# TRY IT:
In the listing below, print exactly the lines between the line holding "-- ==== Sys2Proof/Syntax.lean" and the line holding "order (R90). -/", inclusive, and no more.

# RECORDS FOR PROCESSING:
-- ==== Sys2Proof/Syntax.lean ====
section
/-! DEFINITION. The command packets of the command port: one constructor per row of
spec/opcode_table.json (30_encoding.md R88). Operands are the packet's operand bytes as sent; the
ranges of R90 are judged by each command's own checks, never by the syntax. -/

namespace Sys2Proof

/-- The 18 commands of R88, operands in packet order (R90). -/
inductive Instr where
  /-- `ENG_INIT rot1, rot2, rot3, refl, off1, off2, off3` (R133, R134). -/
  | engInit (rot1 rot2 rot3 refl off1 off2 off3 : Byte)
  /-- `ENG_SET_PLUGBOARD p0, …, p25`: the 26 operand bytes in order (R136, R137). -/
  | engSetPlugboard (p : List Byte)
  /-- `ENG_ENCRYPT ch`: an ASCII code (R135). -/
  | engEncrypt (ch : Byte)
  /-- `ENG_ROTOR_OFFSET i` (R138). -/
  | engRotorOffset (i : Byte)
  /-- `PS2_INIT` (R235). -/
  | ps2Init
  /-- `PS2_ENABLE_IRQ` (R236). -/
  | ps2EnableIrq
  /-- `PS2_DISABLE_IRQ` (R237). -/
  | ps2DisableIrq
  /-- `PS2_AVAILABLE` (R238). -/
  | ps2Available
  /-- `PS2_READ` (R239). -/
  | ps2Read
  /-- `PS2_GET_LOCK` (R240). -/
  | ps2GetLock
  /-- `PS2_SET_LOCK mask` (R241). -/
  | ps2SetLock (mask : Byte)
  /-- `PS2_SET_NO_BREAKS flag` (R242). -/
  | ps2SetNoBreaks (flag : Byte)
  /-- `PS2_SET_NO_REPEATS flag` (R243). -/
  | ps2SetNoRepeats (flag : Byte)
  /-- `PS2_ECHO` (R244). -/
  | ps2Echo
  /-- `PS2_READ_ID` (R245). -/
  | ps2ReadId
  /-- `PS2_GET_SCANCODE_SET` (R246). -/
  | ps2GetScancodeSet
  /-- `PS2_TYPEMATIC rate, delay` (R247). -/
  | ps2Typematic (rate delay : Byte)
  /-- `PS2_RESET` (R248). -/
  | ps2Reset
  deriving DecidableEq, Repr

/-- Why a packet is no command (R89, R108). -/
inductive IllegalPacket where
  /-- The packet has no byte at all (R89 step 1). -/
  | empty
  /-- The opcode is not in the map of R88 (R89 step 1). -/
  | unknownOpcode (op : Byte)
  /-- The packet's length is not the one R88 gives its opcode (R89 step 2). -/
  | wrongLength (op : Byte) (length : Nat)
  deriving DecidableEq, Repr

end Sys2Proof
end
==
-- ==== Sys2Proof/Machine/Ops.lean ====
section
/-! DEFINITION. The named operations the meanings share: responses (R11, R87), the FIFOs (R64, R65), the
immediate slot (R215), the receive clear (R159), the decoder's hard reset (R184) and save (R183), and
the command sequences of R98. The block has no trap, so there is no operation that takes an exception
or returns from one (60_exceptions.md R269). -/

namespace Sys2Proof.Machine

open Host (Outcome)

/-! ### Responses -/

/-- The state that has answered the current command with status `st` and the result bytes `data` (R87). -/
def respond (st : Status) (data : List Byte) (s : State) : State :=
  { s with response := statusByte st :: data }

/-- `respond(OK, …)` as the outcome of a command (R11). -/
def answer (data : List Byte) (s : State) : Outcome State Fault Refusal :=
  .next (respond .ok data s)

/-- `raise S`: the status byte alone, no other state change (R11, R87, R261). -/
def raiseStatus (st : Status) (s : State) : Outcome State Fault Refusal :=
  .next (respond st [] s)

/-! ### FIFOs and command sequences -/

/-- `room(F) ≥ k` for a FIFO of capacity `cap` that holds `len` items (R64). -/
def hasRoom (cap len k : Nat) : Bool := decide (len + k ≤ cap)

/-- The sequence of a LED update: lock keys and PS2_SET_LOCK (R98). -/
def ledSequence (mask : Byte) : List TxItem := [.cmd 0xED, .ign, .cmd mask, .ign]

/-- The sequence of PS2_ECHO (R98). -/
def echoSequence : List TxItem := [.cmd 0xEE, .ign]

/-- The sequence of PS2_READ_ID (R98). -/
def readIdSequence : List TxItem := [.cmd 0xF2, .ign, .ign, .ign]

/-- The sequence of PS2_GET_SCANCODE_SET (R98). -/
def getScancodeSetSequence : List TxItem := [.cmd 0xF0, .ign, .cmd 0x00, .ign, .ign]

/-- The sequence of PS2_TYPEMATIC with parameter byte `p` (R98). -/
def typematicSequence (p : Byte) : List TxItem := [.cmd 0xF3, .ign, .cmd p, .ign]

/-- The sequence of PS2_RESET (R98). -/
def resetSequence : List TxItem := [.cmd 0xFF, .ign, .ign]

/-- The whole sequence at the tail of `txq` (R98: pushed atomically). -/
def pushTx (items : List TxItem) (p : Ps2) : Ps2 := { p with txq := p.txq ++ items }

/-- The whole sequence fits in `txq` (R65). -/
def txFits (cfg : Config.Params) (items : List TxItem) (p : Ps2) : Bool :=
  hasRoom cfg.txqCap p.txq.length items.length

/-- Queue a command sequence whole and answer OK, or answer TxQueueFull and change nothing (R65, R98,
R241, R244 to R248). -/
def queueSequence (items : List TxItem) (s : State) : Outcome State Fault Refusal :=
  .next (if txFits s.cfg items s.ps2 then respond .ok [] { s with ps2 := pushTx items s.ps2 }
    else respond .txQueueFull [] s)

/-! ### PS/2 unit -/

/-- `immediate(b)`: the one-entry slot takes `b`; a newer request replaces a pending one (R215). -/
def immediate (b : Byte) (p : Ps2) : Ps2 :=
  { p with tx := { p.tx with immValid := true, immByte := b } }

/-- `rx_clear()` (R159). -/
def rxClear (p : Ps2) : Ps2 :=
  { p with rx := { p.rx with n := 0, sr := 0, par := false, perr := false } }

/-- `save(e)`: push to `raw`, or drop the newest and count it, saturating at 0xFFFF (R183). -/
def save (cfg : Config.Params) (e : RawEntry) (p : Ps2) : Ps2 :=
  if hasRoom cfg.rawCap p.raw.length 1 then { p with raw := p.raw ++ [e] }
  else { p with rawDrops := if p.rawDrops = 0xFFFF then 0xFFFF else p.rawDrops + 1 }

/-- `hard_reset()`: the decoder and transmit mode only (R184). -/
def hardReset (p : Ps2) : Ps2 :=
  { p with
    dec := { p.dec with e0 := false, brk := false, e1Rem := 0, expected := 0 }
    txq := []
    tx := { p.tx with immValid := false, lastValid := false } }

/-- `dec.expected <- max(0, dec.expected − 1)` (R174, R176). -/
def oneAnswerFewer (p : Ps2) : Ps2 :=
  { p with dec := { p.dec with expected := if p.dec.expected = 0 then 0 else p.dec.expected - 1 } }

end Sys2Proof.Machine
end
---
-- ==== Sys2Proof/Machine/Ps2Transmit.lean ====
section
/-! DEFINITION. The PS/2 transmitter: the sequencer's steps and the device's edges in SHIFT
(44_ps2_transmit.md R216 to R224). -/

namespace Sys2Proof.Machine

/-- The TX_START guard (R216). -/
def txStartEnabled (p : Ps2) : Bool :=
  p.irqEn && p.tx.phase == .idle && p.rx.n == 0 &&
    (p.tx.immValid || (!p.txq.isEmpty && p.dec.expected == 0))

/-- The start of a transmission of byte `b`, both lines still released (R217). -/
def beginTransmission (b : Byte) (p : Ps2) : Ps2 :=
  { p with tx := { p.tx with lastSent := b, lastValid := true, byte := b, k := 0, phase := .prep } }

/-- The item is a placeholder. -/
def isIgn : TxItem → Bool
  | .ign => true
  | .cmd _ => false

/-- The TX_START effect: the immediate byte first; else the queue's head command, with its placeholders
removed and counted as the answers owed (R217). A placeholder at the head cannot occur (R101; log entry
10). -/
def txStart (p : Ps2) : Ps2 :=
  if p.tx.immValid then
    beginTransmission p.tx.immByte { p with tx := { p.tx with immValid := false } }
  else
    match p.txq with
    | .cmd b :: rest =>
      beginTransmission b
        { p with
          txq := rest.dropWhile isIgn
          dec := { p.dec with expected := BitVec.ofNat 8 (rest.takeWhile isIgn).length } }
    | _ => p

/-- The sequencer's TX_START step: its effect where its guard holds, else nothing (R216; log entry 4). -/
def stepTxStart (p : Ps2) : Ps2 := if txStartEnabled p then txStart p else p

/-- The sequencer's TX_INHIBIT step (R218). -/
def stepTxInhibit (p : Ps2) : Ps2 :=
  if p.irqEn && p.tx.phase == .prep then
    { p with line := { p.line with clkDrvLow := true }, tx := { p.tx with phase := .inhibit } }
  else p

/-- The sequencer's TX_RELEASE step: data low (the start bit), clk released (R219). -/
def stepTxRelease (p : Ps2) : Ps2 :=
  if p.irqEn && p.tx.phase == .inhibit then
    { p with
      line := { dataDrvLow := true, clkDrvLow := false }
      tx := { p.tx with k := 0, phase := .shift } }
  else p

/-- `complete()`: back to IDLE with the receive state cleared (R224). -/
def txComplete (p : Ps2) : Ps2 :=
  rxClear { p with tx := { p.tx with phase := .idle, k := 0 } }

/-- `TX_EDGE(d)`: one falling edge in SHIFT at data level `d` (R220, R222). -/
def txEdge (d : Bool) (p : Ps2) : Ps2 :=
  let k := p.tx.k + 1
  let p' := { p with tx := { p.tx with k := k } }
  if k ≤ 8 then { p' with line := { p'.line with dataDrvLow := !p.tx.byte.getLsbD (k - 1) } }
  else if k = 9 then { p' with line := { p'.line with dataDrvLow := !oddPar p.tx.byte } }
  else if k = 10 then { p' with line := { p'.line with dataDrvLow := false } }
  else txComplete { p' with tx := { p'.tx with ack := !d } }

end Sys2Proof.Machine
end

# YOUR RESPONSE:
-- ==== Sys2Proof/Syntax.lean ====
section
/-! DEFINITION. The command packets of the command port: one constructor per row of
spec/opcode_table.json (30_encoding.md R88). Operands are the packet's operand bytes as sent; the
ranges of R90 are judged by each command's own checks, never by the syntax. -/

namespace Sys2Proof

/-- The 18 commands of R88, operands in packet order (R90). -/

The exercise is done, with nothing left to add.